Methodology
The three-color framework for evaluating evidence
Every claim in every piece of Signal Stack Research is sorted into one of three categories. The framework is intentionally simple — sophisticated frameworks are easy to game; simple frameworks are harder to fool yourself with.
- Multiple independent primary sources
- Publicly accessible documentation
- Source appropriate to the claim
- Stable over time
- Some documentation, not yet definitive
- Reasonable inference, not direct evidence
- Contested expert interpretation
- Awaiting verification or development
- Unreliable or unverifiable sourcing
- Unjustified or unfalsifiable inference
- Misread or misrepresented documents
- Refuted by primary documentation
How It's Applied
In every published piece, claims are marked explicitly or through the language used. "Documented in," "according to," "the available evidence suggests," and "I think but cannot prove" are all doing real work. Readers should pay attention to that language.

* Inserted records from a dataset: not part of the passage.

-- ==== Sys2Proof/Machine/Io.lean ====
section
/-! DEFINITION. Fetching, doorbells, outbound reads, the I/O commands and completion entries (R133 to R136, R152 to R160, R184, R185,
R194 to R211, R356, R591, R593). -/

set_option Elab.async false

namespace Sys2Proof.Machine

/-! ### Fetch arbitration (R157, R158, R591) -/

/-- Fetching is allowed at all: full service of the power state, no activation or takeover, no back-pressure of the pool (R157, R214,
R469, R591). -/
def State.mayFetch (s : State) (f : Nat) : Bool :=
  s.canSend f && s.pphase == 0 && decide (s.pstate < 2) && !s.fetchHeld && s.pool.press == 0

/-- Contexts that no outstanding fetch has a claim on. -/
def State.ctxSpare (s : State) : Nat := s.ctxFree - (s.rings.map (fun e => e.2.asked)).foldl (· + ·) 0

/-- How many entries of a ring one read may fetch: up to eight, to the tail, to the ring's end, as completion slots and contexts allow
(R157, R158). -/
def State.fetchRoom (s : State) (f n : Nat) : Nat :=
  let r := s.ring f n
  let cq := r.cqSize - (if n = 0 then 11 else 1) - (r.inflight + r.unreleased)
  min (min (min 8 r.unfetched) (r.sqSize - r.sqHead)) (min cq s.ctxSpare)

/-- The ring may be fetched now: Active, no fetch outstanding, admin service or I/O service on (R47, R152, R157, R557). -/
def State.fetchable (s : State) (f n : Nat) : Bool :=
  let r := s.ring f n
  decide (r.st = .active) && r.asked == 0 && s.mayFetch f && decide (0 < s.fetchRoom f n)
    && (if n = 0 then s.adminUp f else !s.hasRecon f && !s.stopping)

/-- The weight of a priority in entries of one turn (R158). -/
def Ring.turn (r : Ring) : Nat := 8 * 2 ^ r.prio

/-- The I/O rings that may be fetched, by key. -/
def State.fetchRings (s : State) : List Nat :=
  (s.rings.filter (fun e => e.1 % 1024 != 0 && s.fetchable (e.1 / 1024) (e.1 % 1024))).map (·.1)

/-- The ring that wins: an admin ring first, then the I/O ring whose turn lasts, else the next one in order; with what is left of its
turn before the fetch (R158). -/
def State.fetchWinner (s : State) : Option (Nat × Nat × Nat) :=
  match s.fns.find? (fun f => s.fetchable f 0) with
  | some f => some (f, 0, 8)
  | none =>
    let l := s.fetchRings
    if decide (0 < s.rrLeft) && l.contains s.rrLast then some (s.rrLast / 1024, s.rrLast % 1024, s.rrLeft)
    else
      match (l.find? (fun k => decide (s.rrLast < k))).or l.head? with
      | some k => some (k / 1024, k % 1024, (s.ring (k / 1024) (k % 1024)).turn)
      | none => none

/-- FETCH_ISSUE (R157, R158): the winner's entries are read with the tag, when it is free on the winner's port. -/
def execFetchIssue (tag : Tag) (s : State) : Host.Outcome State Fault Refusal :=
  match s.fetchWinner with
  | some (f, n, left) =>
    if s.tagFree f tag.val then
      let r := s.ring f n
      let k := min left (s.fetchRoom f n)
      let s1 := s.setRing f n { r with asked := k }
      let s2 : State := if n = 0 then s1 else { s1 with rrLast := ringKey f n, rrLeft := left - k }
      ok ((s2.setTag f tag.val (.fetch n r.sqHead k (s.frame + s.timeoutFrames f))).emit (.readReq f tag.val (r.sqBase + 64 * r.sqHead) (64 * k)))
    else ok s
  | none => ok s

/-- FETCH_COMPLETE (R156, R175, R190): the entries asked for enter contexts in order. -/
def execFetchComplete (fn : Fn) (tag : Tag) (packets : List Packet) (s : State) : Host.Outcome State Fault Refusal :=
  let f := fn.val
  match s.tag f tag.val with
  | .fetch n start k _ =>
    let r := s.ring f n
    if s.serving && decide (packets.length = k) && decide (r.st = .active) && r.sqHead == start then
      ok (packets.foldl (fun s p => s.enter f n p) ((s.setTag f tag.val .idle).setRing f n { r with asked := 0 }))
    else ok s
  | _ => ok s

/-! ### Doorbells (R122, R154, R155, R185, R214) -/

/-- A refused doorbell: event 0x0003 and RING_ERROR (R155). -/
def State.doorbellRefused (s : State) (f n value : Nat) : State :=
  (s.event 0x10 0x0003 (n + value % 65536 * 65536) f).async f 9 n

/-- The distance from an index to a later one of a ring. -/
def ringGap (size old new : Nat) : Nat := if size = 0 then 0 else (new + size - old) % size

/-- SQ_TAIL_DOORBELL (R122, R154, R155, R214). -/
def execSqTailDoorbell (fn : Fn) (ring : RingNo) (value : Word) (s : State) : Host.Outcome State Fault Refusal :=
  let f := fn.val
  let n := ring.val
  let v := value.toNat
  if s.reachable f then
    let s1 := s.wakeTlp f
    let r := s1.ring f n
    if r.st = .absent then ok (s1.event 0x10 0x0003 (n + v % 65536 * 65536) f)
    else if r.sqSize ≤ v ∨ r.st = .resetting ∨ ringGap r.sqSize r.sqHead v < r.unfetched then ok (s1.doorbellRefused f n v)
    else ok (s1.setRing f n { r with sqTail := v })
  else ok s

/-- The cause of a vector is consumed: the CQ of every ring on it is released to its tail (R185). -/
def State.consumed (s : State) (f v : Nat) : Bool :=
  s.rings.all (fun e => !(e.1 / 1024 == f && e.2.exists_ && e.2.vector == v) || e.2.cqHead == e.2.cqTail)

/-- The event types whose CQ slots lie in a released part of the admin CQ give up their slots (R183). -/
def State.releaseAsync (s : State) (f size old n : Nat) : State :=
  s.setEp f { s.ep f with asyncSlot := (s.ep f).asyncSlot.filter (fun e => !decide (ringGap size old (e.2 - 1) < n)) }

Inferences are marked as inferences. Uncertainty is named. When a claim is wrong and corrected, the correction is published.
The full method is described in How I Work, the foundational essay of The Serpent's Signal.
What This Method Refuses
Certainty without basis. If a claim is yellow, it stays yellow. Speculation is not dressed up as established fact.
Manufactured coordination claims. Patterns can be documented from the public record. Claims about coordination behind those patterns require direct evidence. The two are not the same, and the distinction is non-negotiable.
Naming individuals as bad actors without sources. If a specific person did a specific thing, the source must be available. Speculation about individuals based on inference alone is refused.
Mobilization writing. The work exists to inform, not to activate. What readers do with accurate information is their decision.